Task material »
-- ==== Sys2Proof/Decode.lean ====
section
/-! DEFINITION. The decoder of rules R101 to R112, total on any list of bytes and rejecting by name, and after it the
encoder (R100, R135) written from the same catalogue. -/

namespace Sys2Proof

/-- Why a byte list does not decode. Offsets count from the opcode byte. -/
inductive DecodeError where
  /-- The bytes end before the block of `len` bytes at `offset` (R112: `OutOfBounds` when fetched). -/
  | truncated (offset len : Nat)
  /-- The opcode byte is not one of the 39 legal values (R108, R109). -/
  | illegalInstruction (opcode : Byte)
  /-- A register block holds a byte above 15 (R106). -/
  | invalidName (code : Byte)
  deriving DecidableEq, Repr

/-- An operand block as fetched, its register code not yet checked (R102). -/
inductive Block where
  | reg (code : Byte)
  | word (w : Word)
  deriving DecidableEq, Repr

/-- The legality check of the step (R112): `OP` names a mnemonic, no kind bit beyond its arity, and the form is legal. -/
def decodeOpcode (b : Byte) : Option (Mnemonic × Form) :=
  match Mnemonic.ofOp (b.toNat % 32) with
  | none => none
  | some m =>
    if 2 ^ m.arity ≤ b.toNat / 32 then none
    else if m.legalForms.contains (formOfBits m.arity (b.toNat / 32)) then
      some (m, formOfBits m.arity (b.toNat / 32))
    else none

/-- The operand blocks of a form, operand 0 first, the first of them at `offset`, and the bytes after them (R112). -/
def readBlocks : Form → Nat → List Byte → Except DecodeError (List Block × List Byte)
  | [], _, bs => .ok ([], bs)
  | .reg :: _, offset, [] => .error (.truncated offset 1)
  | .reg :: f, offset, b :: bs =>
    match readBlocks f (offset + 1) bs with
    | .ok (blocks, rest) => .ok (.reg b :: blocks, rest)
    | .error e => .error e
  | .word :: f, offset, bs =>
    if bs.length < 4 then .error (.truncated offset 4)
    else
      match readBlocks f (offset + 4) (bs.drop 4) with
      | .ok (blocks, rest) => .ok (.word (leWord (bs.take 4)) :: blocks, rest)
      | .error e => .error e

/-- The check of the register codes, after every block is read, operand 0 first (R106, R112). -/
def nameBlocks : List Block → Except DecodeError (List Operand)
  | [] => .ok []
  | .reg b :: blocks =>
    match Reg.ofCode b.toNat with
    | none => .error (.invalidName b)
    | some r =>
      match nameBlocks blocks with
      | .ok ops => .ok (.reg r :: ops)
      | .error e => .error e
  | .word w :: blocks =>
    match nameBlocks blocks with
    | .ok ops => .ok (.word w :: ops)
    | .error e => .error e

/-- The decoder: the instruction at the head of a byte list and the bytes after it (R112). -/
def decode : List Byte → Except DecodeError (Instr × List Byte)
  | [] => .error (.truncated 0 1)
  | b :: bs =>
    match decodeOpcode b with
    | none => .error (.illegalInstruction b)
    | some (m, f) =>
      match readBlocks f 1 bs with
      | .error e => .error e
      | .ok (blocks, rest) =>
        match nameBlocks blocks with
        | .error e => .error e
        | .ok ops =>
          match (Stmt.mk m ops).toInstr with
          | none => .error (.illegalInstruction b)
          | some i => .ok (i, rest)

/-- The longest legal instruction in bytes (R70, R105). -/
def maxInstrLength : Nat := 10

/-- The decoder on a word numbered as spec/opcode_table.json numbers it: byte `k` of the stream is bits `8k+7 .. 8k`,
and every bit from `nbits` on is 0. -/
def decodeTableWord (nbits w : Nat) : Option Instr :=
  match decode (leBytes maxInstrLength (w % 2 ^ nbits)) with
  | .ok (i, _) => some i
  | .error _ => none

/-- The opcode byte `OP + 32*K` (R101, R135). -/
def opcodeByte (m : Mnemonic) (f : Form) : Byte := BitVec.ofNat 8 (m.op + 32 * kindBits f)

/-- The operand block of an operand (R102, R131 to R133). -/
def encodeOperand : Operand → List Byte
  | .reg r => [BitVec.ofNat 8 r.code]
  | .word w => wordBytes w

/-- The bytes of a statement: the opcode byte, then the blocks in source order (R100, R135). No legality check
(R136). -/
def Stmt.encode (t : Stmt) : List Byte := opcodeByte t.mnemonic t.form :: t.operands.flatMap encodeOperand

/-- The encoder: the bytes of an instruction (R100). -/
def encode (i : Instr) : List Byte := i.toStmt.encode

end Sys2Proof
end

--

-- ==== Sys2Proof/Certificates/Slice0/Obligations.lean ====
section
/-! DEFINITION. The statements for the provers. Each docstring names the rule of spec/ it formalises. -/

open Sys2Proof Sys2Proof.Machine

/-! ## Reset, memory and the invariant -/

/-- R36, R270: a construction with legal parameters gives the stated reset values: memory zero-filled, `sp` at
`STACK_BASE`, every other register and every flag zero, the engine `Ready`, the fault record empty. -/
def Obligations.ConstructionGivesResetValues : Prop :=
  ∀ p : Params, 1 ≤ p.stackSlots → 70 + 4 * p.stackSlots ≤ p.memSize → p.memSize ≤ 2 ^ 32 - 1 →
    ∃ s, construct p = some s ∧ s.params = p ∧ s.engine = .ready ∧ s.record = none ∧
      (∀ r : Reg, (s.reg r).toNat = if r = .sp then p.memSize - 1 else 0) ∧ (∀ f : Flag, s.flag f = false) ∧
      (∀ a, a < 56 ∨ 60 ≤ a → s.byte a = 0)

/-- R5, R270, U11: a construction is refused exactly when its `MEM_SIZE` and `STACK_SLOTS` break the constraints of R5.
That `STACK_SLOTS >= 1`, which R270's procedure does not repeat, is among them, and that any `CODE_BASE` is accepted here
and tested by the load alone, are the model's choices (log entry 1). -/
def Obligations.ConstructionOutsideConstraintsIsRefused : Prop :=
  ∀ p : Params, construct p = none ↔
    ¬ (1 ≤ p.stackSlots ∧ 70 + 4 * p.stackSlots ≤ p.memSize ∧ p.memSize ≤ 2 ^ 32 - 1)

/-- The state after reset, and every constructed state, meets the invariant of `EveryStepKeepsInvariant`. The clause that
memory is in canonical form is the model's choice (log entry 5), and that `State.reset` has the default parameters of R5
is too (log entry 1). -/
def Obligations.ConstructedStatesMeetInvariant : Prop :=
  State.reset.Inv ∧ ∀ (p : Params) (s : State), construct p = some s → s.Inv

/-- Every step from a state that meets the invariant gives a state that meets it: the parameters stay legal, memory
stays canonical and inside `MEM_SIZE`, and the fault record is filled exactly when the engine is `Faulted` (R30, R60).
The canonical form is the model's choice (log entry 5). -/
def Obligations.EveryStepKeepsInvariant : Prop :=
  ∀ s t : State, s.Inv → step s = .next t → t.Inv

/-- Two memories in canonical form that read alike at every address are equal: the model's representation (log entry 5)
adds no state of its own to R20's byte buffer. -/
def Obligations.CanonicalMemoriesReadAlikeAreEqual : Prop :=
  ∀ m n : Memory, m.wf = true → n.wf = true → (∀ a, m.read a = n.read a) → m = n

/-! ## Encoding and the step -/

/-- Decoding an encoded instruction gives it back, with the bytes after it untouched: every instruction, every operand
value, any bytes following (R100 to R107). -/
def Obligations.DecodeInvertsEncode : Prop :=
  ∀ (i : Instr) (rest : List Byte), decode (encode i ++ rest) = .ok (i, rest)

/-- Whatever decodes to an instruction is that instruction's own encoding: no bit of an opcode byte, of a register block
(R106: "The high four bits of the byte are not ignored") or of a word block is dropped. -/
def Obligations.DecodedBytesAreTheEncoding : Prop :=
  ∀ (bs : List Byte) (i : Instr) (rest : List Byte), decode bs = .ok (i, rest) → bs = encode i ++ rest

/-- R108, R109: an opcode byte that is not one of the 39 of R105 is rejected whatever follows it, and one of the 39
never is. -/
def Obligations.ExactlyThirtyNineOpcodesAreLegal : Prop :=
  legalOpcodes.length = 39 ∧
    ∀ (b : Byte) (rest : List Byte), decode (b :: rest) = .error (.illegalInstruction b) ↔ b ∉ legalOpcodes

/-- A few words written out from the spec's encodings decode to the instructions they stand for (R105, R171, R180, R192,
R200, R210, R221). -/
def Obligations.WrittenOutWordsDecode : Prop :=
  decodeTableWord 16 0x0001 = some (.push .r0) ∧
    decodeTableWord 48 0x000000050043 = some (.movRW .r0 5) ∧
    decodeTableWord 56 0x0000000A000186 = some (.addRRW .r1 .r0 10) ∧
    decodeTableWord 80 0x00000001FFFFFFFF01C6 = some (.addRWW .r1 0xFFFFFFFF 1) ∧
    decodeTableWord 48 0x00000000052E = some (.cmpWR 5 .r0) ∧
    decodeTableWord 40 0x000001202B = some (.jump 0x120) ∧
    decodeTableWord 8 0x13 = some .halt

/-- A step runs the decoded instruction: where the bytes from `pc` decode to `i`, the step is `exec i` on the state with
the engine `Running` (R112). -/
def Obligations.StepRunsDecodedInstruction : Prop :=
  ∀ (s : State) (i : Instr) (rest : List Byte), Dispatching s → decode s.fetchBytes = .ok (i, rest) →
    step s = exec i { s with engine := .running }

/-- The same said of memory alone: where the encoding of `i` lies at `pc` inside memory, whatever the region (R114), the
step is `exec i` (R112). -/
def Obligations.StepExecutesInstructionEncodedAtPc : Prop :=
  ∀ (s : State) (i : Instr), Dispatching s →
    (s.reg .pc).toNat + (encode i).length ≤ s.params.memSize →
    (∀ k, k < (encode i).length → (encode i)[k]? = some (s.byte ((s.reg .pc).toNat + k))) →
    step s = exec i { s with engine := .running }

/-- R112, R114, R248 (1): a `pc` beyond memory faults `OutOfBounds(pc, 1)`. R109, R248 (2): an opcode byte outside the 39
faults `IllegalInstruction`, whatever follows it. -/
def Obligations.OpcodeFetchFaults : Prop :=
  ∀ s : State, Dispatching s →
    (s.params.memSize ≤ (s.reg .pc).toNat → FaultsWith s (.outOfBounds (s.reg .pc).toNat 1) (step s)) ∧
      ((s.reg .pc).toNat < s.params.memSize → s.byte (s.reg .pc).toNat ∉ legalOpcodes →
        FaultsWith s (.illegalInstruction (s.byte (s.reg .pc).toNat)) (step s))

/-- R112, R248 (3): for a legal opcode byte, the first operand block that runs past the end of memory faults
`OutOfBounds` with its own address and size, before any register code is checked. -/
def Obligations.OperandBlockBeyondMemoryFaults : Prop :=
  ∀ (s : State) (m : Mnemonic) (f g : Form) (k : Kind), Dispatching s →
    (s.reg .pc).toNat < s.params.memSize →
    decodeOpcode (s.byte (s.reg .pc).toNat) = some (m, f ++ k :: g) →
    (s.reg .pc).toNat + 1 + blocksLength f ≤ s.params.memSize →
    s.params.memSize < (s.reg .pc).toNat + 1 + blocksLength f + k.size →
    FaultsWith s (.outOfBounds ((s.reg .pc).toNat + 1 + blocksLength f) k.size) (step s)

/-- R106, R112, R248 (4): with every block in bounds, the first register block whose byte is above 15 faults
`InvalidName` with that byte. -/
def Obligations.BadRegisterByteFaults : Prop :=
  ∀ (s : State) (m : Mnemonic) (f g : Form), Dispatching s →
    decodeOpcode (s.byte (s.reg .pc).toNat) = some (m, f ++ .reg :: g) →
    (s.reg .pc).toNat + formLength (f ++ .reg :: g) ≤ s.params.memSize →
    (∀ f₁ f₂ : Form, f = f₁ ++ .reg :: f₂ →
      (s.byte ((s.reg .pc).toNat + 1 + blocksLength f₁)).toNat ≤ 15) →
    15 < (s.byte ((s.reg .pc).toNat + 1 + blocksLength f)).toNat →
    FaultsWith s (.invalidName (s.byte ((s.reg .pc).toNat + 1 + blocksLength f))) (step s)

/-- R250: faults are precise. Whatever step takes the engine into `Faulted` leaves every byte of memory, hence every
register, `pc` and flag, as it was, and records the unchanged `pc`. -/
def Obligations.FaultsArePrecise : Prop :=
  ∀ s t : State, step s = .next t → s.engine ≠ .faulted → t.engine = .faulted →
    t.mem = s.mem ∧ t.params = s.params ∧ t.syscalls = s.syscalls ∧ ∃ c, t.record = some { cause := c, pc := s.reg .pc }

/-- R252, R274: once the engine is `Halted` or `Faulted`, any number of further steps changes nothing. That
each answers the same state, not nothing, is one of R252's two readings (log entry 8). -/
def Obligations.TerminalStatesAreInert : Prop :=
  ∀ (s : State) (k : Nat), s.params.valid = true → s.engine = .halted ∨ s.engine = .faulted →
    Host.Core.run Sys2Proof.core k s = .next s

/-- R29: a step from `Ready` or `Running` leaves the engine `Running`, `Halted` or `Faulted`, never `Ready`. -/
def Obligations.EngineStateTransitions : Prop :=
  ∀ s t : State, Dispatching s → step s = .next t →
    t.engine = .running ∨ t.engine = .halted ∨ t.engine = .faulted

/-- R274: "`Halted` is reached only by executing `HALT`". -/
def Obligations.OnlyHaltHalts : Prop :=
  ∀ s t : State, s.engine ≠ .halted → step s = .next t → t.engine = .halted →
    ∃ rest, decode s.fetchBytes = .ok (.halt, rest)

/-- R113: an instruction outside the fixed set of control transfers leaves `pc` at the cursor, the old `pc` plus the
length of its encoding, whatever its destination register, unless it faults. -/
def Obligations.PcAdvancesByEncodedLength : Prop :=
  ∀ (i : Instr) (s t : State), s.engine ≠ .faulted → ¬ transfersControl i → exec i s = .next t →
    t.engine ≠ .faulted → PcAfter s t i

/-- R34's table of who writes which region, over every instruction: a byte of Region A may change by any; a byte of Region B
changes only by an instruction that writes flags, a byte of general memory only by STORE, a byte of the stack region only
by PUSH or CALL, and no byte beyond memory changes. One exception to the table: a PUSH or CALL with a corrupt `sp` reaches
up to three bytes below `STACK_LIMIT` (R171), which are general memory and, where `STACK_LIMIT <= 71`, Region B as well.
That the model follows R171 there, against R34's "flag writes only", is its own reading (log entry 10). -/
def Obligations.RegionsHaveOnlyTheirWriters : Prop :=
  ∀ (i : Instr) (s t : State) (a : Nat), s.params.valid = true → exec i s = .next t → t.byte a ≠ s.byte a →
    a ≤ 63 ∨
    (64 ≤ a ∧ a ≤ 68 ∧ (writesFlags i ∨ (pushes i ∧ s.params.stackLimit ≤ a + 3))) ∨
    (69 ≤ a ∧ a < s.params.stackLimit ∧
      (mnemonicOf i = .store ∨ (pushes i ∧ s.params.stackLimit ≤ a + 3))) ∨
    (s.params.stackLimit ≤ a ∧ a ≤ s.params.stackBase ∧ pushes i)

Exercise details » Within the material above, find the lines that contain the word "legality"; copy them.

Solution to this task »
/-- The legality check of the step (R112): `OP` names a mnemonic, no kind bit beyond its arity, and the form is legal. -/
/-- The bytes of a statement: the opcode byte, then the blocks in source order (R100, R135). No legality check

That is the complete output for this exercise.